| What the task requires |
Find every line below that contains the word "headCmd" and copy it out.
*** Provided entries ***
/-- The refusal of a command when the engine begins it (12 R307). -/
def MCmd.refusal (c : MCmd) (f : Nat) : Option Cause :=
  if c.opc = 0 ∨ 9 < c.opc then some .illegal
  else if !c.resOk then some .resfield
  else
    match c.opc with
    | 1 => mmCheck c f
    | 2 => mmCheck c f
    | 3 => accstCheck c f
    | 4 => accldCheck c
    | 5 => wldCheck c
    | 6 => fctxCheck c
    | 7 => stabCheck c
    | 8 => atabCheck c
    | _ => none

/-- The engine of a cluster as it reaches memory for a core's command, in units of some bytes (05 R110, R113; log 69). -/
def State.matrixEng (s : State) (core unit : Nat) : Eng :=
  { agent := matrixAgent (clusterOf core), ctx := (s.core core).ctx, cluster := clusterOf core, unit := unit }

/-! Queues (12 R302). -/

/-- The engine of a cluster. -/
def State.engine (s : State) (cl : Nat) : Engine := (s.cluster cl).engine

/-- The state with an engine changed. -/
def State.modEngine (s : State) (cl : Nat) (f : Engine → Engine) : State := s.modCluster cl (fun k => { k with engine := f k.engine })

/-- The command at the head of a core's queue. -/
def State.headCmd (s : State) (core : Nat) : Option MCmd := ((s.engine (clusterOf core)).queue (core % 8)).head?

/-- The head of a core's queue replaced. -/
def State.setHead (s : State) (core : Nat) (c : MCmd) : State :=
  s.modEngine (clusterOf core) (fun e => e.setQueue (core % 8) (c :: (e.queue (core % 8)).tail))

/-- The value of CURSOR at which a command has made its last source read (12 R306, R318). -/
def MCmd.endCursor (c : MCmd) : Nat :=
  match c.opc with
  | 1 => c.k
  | 2 => c.k
  | 3 => c.rows
  | 4 => c.rows
  | 5 => c.fld 2 16 13 + 1
  | _ => 0

/-- The step that runs a command from where it stands. -/
def MCmd.step (c : MCmd) : Option Instr :=
  let more := decide (c.cursor < c.endCursor)
  match c.opc with
  | 1 => some (if !c.begun then .mma else if more then .kStep else if c.se then .stageEmptyWrite else .matrixCommandComplete)
  | 2 => some (if !c.begun then .mmz else if more then .kStep else if c.se then .stageEmptyWrite else .matrixCommandComplete)
  | 3 => some .accst
  | 4 => some (if !c.begun || more then .accld else if c.se then .stageEmptyWrite else .matrixCommandComplete)
  | 5 => some (if !c.begun || more then .wld else if c.se then .stageEmptyWrite else .matrixCommandComplete)
  | 6 => some .fctx
  | 7 => some .stab
  | 8 => some .atab
  | 9 => some .msync
  | _ => none

/-- The step of the head of a core's queue made due; one of no opcode is refused (12 R307). Commands of other queues go on beside it,
so one accepted later may add to the same cells first (log 94). -/
def State.startHead (s : State) (core : Nat) : State :=
  match s.headCmd core with
  | none => s
  | some c =>
    if c.seq = 0 || c.held || c.ended then s
    else
      match c.step with
      | some i => s.dueOne i [clusterOf core, core]
      | none => (s.setHead core { c with ended := true, cause := Cause.illegal.code }).dueOne .matrixCommandComplete [clusterOf core, core]

/-- The cores of a cluster in the engine's rotation (12 R302). -/
def Engine.order (e : Engine) (cl : Nat) : List Nat := (List.range 8).map (fun i => cl * 8 + (e.rot + i) % 8)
*** End of Provided entries ***
| Written response |
def State.headCmd (s : State) (core : Nat) : Option MCmd := ((s.engine (clusterOf core)).queue (core % 8)).head?
  match s.headCmd core with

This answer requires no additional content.